One question has dogged "microfinance" since the term entered the philanthropic vocabulary: Does this endeavor to alleviate poverty in countries around the world work?
Grameen Foundation, a U.S.-based nonprofit organization, released a report on Thursday, June 10, that reviews recent studies on the effectiveness of microfinance in alleviating poverty. The new report, Measuring the Impact of Microfinance: Taking Another Look, was written by Kathleen Odell, who teaches economics at Dominican University's Brennan School of Business. It is an update of one the foundation commissioned in 2005 that reviewed nearly 100 studies conducted between 1970 and 2005 measuring the effect of microfinance.
In the original report, Measuring the Impact of Microfinance: Taking Stock of What We Know, Nathanael Goldberg wrote that a wide range of evidence showed that microfinance programs can increase incomes and lift families out of poverty. "Yet it would be imprudent to issue a blanket statement that 'microfinance works,' for the simple reason that there is no one 'microfinance' to test," he wrote. The programs he looked at served different types of clients with a variety of services and operated in widely varying regions.
Goldberg noted that the evidence he had examined pointed in two directions: On the one hand, there was much to be enthusiastic about; on the other hand, much remained to be discovered about the sundry ways microfinance works, and does not work, for different types of clients.

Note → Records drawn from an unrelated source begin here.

/-- The core's earlier stores are performed, or it waits, as a release of scope `sc` or a FENCE needs it (R288, R292, R295); those that
a named agent outside the scope accesses are left out (R289, log 7). -/
def hRelease (s : State) (sc : Nat) (k : State → HRes) : HRes :=
  let away := hAway s sc
  let l := splitPosts (fun p => !s.drops away [p.piece]) s.helper.posted
  let s := l.1.foldl (performPost s.t.vt) (s.setHelper { s.helper with posted := l.2 })
  let free (m : Msg) : Bool := s.drops away (m.body.writes.map fun w => ⟨.tile m.dst w.1, w.2.length, 0⟩)
  if (s.storesOf s.t.vt s.hrole).all free && (s.g.belay != 0 || away.isSome || !s.t.gatesGlob s.hrole) then k s
  else .wait (if s.t.lash.gated = [] then s else { s with t := { s.t with lash := { s.t.lash with due := true } } })

/-! ## CSRs (R340) -/

/-- `mstatus` as read: UXL is 64. -/
def hStatus (x : W64) : W64 := x ||| 0x200000000

def hMisa : W64 := 0x8000000000901100

/-- The CSRs of a core, and what they read; none for a number that names none. -/
def hCsr (s : State) (n : Nat) : Option W64 :=
  let h := s.helper
  match n with
  | 0x300 => some (hStatus h.csr.mstatus)
  | 0x301 => some hMisa
  | 0x304 => some h.csr.mie
  | 0x305 => some h.csr.mtvec
  | 0x306 => some 0
  | 0x30A => some 0
  | 0x320 => some 0
  | 0x340 => some h.csr.mscratch
  | 0x341 => some h.csr.mepc
  | 0x342 => some h.csr.mcause
  | 0x343 => some h.csr.mtval
  | 0x344 => some (if h.frecs = [] then 0 else 0x10000)
  | 0x860 => some (efaultWord h.frecs)
  | 0x861 => some (match h.frecs with | r :: _ => r.fva | [] => 0)
  | 0x862 => some (match h.frecs with | r :: _ => r.fmask | [] => 0)
  | 0xB00 => some (h.csr.mcycle + .ofNat 64 s.m.cycle)
  | 0xB02 => some h.csr.minstret
  | n =>
    if 0x863 ≤ n ∧ n < 0x86A then some (h.cnt.toList.getD (n - 0x863) 0)
    else if (0x323 ≤ n ∧ n < 0x340) ∨ (0xB03 ≤ n ∧ n < 0xB20) then some 0
    else if 0xF11 ≤ n ∧ n < 0xF16 then some (Config.helperCsr n)
    else none

/-- Write a CSR; `w1c` says whether the write gives a W1C bit as 1. -/
def hCsrWrite (s : State) (n : Nat) (v : W64) (w1c : Bool) : State :=
  let h := s.helper
  let put (f : MCsr → MCsr) : State := s.setHelper { h with csr := f h.csr }
  match n with
  | 0x300 =>
    put fun c => { c with mstatus := (v &&& 0x220088) ||| (if bits v.toNat 11 2 = 3 then 0x1800
      else if bits v.toNat 11 2 = 0 then 0 else c.mstatus &&& 0x1800) }
  | 0x304 => put fun c => { c with mie := v &&& 0x10000 }
  | 0x305 => put fun c => { c with mtvec := v &&& ~~~2 }
  | 0x340 => put fun c => { c with mscratch := v }
  | 0x341 => put fun c => { c with mepc := v &&& ~~~3 }
  | 0x342 => put fun c => { c with mcause := v }
  | 0x343 => put fun c => { c with mtval := v }
  | 0x860 => if w1c && v.getLsbD 63 then dropRecord s s.t.vt s.hrole else s
  | 0xB00 => put fun c => { c with mcycle := v - .ofNat 64 s.m.cycle }
  | 0xB02 => put fun c => { c with minstret := v }
  | n => if hn : 0x863 ≤ n ∧ n < 0x86A then s.setHelper { h with cnt := h.cnt.set (n - 0x863) v } else s

/-- A CSR instruction: `wr` says whether it writes, `f` what, from the old value. -/
def hCsrOp (s : State) (w : Nat) (n : Nat) (rd : Fin 32) (wr w1c : Bool) (f : W64 → W64) : HRes :=
  let bad : HRes := .trap s exIllegal (.ofNat 64 w)
  match hCsr s n with
  | none => bad
  | some old =>
    if (wr ∧ n / 1024 = 3) ∨ (n / 256 % 4 ≠ 0 ∧ !s.helper.mmode) then bad
    else
      let pc := s.helper.pc + 4
      let s := hRetire s pc
      let s := if wr then
          let s := hCsrWrite s n (f old) w1c
          absorbH s n ((hCsr s n).getD 0)
        else s
      .stay (hStep (putR s rd old))

/-! ## The base instruction set (R337) -/

/-- Bring a taken transfer to its target; one that is not 4-aligned is an exception. -/
def hJump (s : State) (target : W64) (k : State → State) : HRes :=
  if target.toNat % 4 ≠ 0 then .trap s 0 target else .go (k s) target

/-- MRET. -/
def hMret (s : State) : HRes :=
  let h := s.helper
  let x := h.csr.mstatus
  let m := bits x.toNat 11 2 == 3
  let x' := ((x &&& ~~~0x1888) ||| 0x80 ||| (if x.getLsbD 7 then 8 else 0)) &&& (if m then ~~~0 else ~~~0x20000)
  let s' := s.setHelper { h with mmode := m, csr := { h.csr with mstatus := x' } }
  .go (absorbH s' 0x300 (hStatus x')) h.csr.mepc

/-- SYSTEM words other than `ecall` and `ebreak`. -/
def hSystem (s : State) (w : Nat) (f3 : Nat) (rd r1 : Fin 32) : HRes :=
  let n := bits w 20 12
  let x := s.helper.get r1
  let im : W64 := .ofNat 64 r1.val
  let m := s.helper.mmode
  match f3 with
  | 0 =>
    if w = 0x30200073 ∧ m then hMret s
    else if w = 0x10500073 ∧ (m ∨ !s.helper.csr.mstatus.getLsbD 21) then hNext s
    else .trap s exIllegal (.ofNat 64 w)
  | 1 => hCsrOp s w n rd true true fun _ => x
  | 2 => hCsrOp s w n rd (r1 != 0) (x.getLsbD 63) fun o => o ||| x
  | 3 => hCsrOp s w n rd (r1 != 0) false fun o => o &&& ~~~x
  | 5 => hCsrOp s w n rd true true fun _ => im
  | 6 => hCsrOp s w n rd (r1 != 0) false fun o => o ||| im
  | 7 => hCsrOp s w n rd (r1 != 0) false fun o => o &&& ~~~im
  | _ => .trap s exIllegal (.ofNat 64 w)

/-- One RV64IM or Zicsr instruction of the core in focus; any other word is an illegal instruction. -/
def rvExec (s : State) (w : Nat) : HRes :=
  let h := s.helper
  let rd := Fin.ofNat 32 (bits w 7 5)
  let r1 := Fin.ofNat 32 (bits w 15 5)
  let a := h.get r1
  let b := h.get (Fin.ofNat 32 (bits w 20 5))
  let f3 := bits w 12 3
  let f7 := bits w 25 7
  let ill : HRes := .trap s exIllegal (.ofNat 64 w)
  match bits w 0 7 with
  | 0x37 => hPut s rd (rvU w)
  | 0x17 => hPut s rd (h.pc + rvU w)
  | 0x6F => hJump s (h.pc + rvJ w) fun s => putR s rd (h.pc + 4)
  | 0x67 => if f3 = 0 then hJump s ((a + rvI w) &&& ~~~1) fun s => putR s rd (h.pc + 4) else ill
  | 0x63 =>
    match rvCond f3 a b with
    | some true => hJump s (h.pc + rvB w) id
    | some false => hNext s
    | none => ill
  | 0x03 =>
    if f3 = 7 then ill
    else hLoad s (a + rvI w) (2 ^ (f3 % 4)) fun s x =>
      hPut s rd (if f3 < 4 then sext64 (8 * 2 ^ f3) x else .ofNat 64 x)
  | 0x23 => if 3 < f3 then ill else hStore s (a + rvS w) (bytesOf (2 ^ f3) b.toNat) hNext
  | 0x13 =>
    if f3 = 1 ∧ f7 / 2 ≠ 0 then ill
    else if f3 = 5 ∧ f7 / 2 ≠ 0 ∧ f7 / 2 ≠ 0x10 then ill
    else hPut s rd (rvAlu f3 (f3 == 5 && f7 / 2 == 0x10) a (rvI w))
  | 0x1B =>
    if f3 = 0 ∨ (f3 = 1 ∧ f7 = 0) ∨ (f3 = 5 ∧ (f7 = 0 ∨ f7 = 0x20)) then
      hPut s rd (rvAluW f3 (f3 == 5 && f7 == 0x20) a (rvI w))
    else ill
  | 0x33 =>
    if f7 = 1 then hPut s rd (rvMul f3 a b)
    else if f7 = 0 ∨ (f7 = 0x20 ∧ (f3 = 0 ∨ f3 = 5)) then hPut s rd (rvAlu f3 (f7 == 0x20) a b)
    else ill
  | 0x3B =>
    if f7 = 1 ∧ (f3 = 0 ∨ 4 ≤ f3) then hPut s rd (rvMulW f3 a b)
    else if (f7 = 0 ∧ (f3 = 0 ∨ f3 = 1 ∨ f3 = 5)) ∨ (f7 = 0x20 ∧ (f3 = 0 ∨ f3 = 5)) then
      hPut s rd (rvAluW f3 (f7 == 0x20) a b)
    else ill
  | 0x0F =>
    -- FENCE, at scope SCOPECAP (R295): its loads are performed in order, its stores where its predecessors hold writes
    if f3 ≠ 0 then ill
    else if bits w 24 1 + bits w 26 1 ≠ 0 ∧ bits w 20 4 ≠ 0 then hRelease s s.vf.scopeCap hNext else hNext s
  | 0x73 => hSystem s w f3 rd r1
  | _ => ill

def execRv64imInstruction (w : BitVec 32) (s : State) : Out3 := hFinish (rvExec s w.toNat)

/-! ## Stopping (R339, R344, R356) -/

/-- The core in focus stops: its partly assembled commands and its fault records are dropped. -/
def stopHelper (s : State) : State :=
  let h := s.helper
  let mine (a : Asm) := a.agent == s.hrole
  let n := (s.t.asm.filter mine).length
  let s := State.tally { s with t := { s.t.resume h.frecs with asm := s.t.asm.filter fun a => !mine a } } s.t.vt
    { cmdDrop := n, recDrop := h.frecs.length }
  let s := s.setHelper { s.helper with stopped := true, waiting := false, frecs := [], posted := [] }
  h.posted.foldl (performPost s.t.vt) s

def execEcall (s : State) : Out3 :=
  hFinish <|
    let h := s.helper
    if !h.mmode ∧ h.x[(17 : Fin 32)] = 0 then .stay (stopHelper (hRetire s (h.pc + 4)))
    else .trap s (if h.mmode then 11 else 8) 0

/-- A breakpoint: under BRKHALT the core freezes at it (R380). -/
def execEbreak (s : State) : Out3 :=
  hFinish <| if s.helper.dbg.brkHalt then .stay (hFreeze s true) else .trap s exBreak s.helper.pc

/-! ## The Xdk members (R341 to R343) -/

/-- Who submits the commands of the core in focus (R324, R353). -/
def hSubmitter (s : State) : Cmd :=
  let sp := s.hspace
  { beats := [], agent := s.hrole, seq := 0, ptroot := sp.root, asid := sp.asid, smode := s.helper.mmode }

def execDkEcmd (q : Fin 7) (r1 r2 : Fin 32) (s : State) : Out3 :=
  hFinish <|
    let lo := s.helper.get r1
    let push (s : State) : HRes := hNext (pushBeat s s.hrole q.val lo (s.helper.get r2) none (hSubmitter s))
    match s.t.lastBeat s.hrole q.val lo with
    | none => push s
    | some n =>
      if s.t.freeSlots q.val < n then .wait s
      else if bits (s.t.hdrOf s.hrole q.val lo) 48 1 = 1 then hRelease s 7 push
      else push s

def execDkQput (c p : Fin 4) (r1 : Fin 32) (s : State) : Out3 :=
  hFinish <|
    match s.ctx? s.t.vt c.val with
    | none => .wait s
    | some x =>
      if streamCap ≤ (x.stream p.val).length then .wait s
      else
        let v := s.helper.get r1
        hRelease s 1 fun s => hNext (s.mapCtx s.t.vt c.val fun x => x.setStream p.val (x.stream p.val ++ [v]))

def execDkQget (c : Fin 4) (rd : Fin 32) (s : State) : Out3 :=
  hFinish <|
    match s.ctx? s.t.vt c.val with
    | none => .wait s
    | some x =>
      match x.qout with
      | [] => .wait s
      | v :: _ => hPut (s.mapCtx s.t.vt c.val fun x => { x with qout := x.qout.drop 1 }) rd v

def execDkWcnt (n : Fin 7) (r1 rd : Fin 32) (s : State) : Out3 :=
  hFinish <|
    let v := s.helper.cnt[n]
    if v.toNat < (s.helper.get r1).toNat then .wait s else hPut s rd v

def execDkSev (s : State) : Out3 := hFinish (hNext (setEvents s))

def execDkWfe (s : State) : Out3 :=
  hFinish <| if s.helper.evt then hNext (s.setHelper { s.helper with evt := false }) else .wait s

def execDkWfeWatch (r1 : Fin 32) (s : State) : Out3 :=
  hFinish <|
    let a := s.helper.get r1
    if isOwn a then hNext (s.setHelper { s.helper with watch := some ((a.toNat - spBase) / 64) })
    else .trap s exLoad a

/-- Context `c` of the focused tile, as R343 reports it. -/
def tagBits (s : State) (p : Ctx → Bool) : Nat :=
  ((List.range 4).map fun i => (match s.ctx? s.t.vt i with | some c => (p c).toNat | none => 0) * 2 ^ i).sum

def Ctx.blocked (c : Ctx) : Bool := match c.run with | .blocked _ => true | _ => false

def ctxUnits (s : State) (i : Nat) : Nat :=
  match s.ctx? s.t.vt i with
  | none => 0
  | some c => ((List.range 4).map fun q => (c.stream q).length * 2 ^ (8 * q)).sum + (streamCap - c.qout.length) * 2 ^ 32

/-- The status words of R343. -/
def statusWordOf (s : State) (n : RdSel) : Nat :=
  match n with
  | .tags => tagBits s Ctx.started + 2 ^ 4 * tagBits s (fun c => c.run == .ended) + 2 ^ 8 * tagBits s Ctx.blocked
  | .wq => s.t.wqstat
  | .slots => ((List.range 7).map fun q => s.t.freeSlots q * 2 ^ (8 * q)).sum
  | .ctx0 => ctxUnits s 0
  | .ctx1 => ctxUnits s 1
  | .ctx2 => ctxUnits s 2
  | .ctx3 => ctxUnits s 3

def execDkRdst (n : RdSel) (rd : Fin 32) (s : State) : Out3 := hFinish (hPut s rd (.ofNat 64 (statusWordOf s n)))

/-- The dwords of a record image: in the data store, or in the own scratchpad. -/
def hImage (s : State) (a : W64) (n : Nat) (k : State → List W64 → HRes) : HRes :=
  let i := a.toNat
  if i % 8 ≠ 0 then .trap s exLoad a
  else if dBase ≤ i ∧ i + 8 * n ≤ dBase + 0x4000 then
    if s.t.badRange (srcHelper s.storer true) (i - dBase) (8 * n) then hHard s a
    else
      k (repairMarks s s.t.vt (srcHelper s.storer true) (unitsOf 8 (i - dBase) (8 * n)))
        (bytesUnits (s.helper.dstore.read (i - dBase) (8 * n)))
  else if spBase ≤ i ∧ i + 8 * n ≤ spBase + spSize then
    let p : Piece := ⟨.tile s.t.vt (i - spBase), 8 * n, 0⟩
    if (s.msgsOf s.t.vt s.hrole).any (·.touches [p]) then .wait s
    else if s.t.badRange srcSp (i - spBase) (8 * n) then hHard s a
    else
      let s := correctPiece (hSettle s [p]) p
      k s (bytesUnits (s.t.sp.read (i - spBase) (8 * n)))
  else .trap s exLoad a

def execDkWput (r1 r2 : Fin 32) (s : State) : Out3 :=
  hFinish <|
    let rt := s.helper.get r1
    let d := s.g.cls (routeCls rt)
    if !d.decl || !s.g.has (routeDst rt) then .trap s exStore rt
    else
      hImage s (s.helper.get r2) (d.words + 1) fun s l =>
        if 8 ≤ niCount s.t || !parkRoom s.g (routeDst rt) (.record ⟨routeCls rt, l.headD 0, l.drop 1⟩) then .wait s
        else
          let c := s.c
          hNext (asBefore (niTake (asSender s) (routeDst rt) ⟨routeCls rt, l.headD 0, l.drop 1⟩) c)

/-! ## Interrupts and the core's turn -/

/-- The helper core `storer` of tile `vt` comes into focus. -/
def focusHelper (s : State) (vt : Nat) (storer : Bool) : State :=
  let s := match s.tile? vt with
    | none => s
    | some t => match (s.ctxsOf t).head? with
      | some c => if s.t.vt = vt then s else s.focus vt c.id
      | none => s
  { s with storer := storer }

In her updated report, Odell writes that several things became clear in her attempt to pull together evidence from recent research into the effectiveness of microfinance. A number of studies, using various methodologies and from different settings, suggest that microfinance is good for microbusinesses, with increases in business ownership, investment and profits. "Importantly, this result holds for microsavings as well as microcredit. Microsavings in particular appears to be a promising financial instrument whose potential is only beginning to be discovered."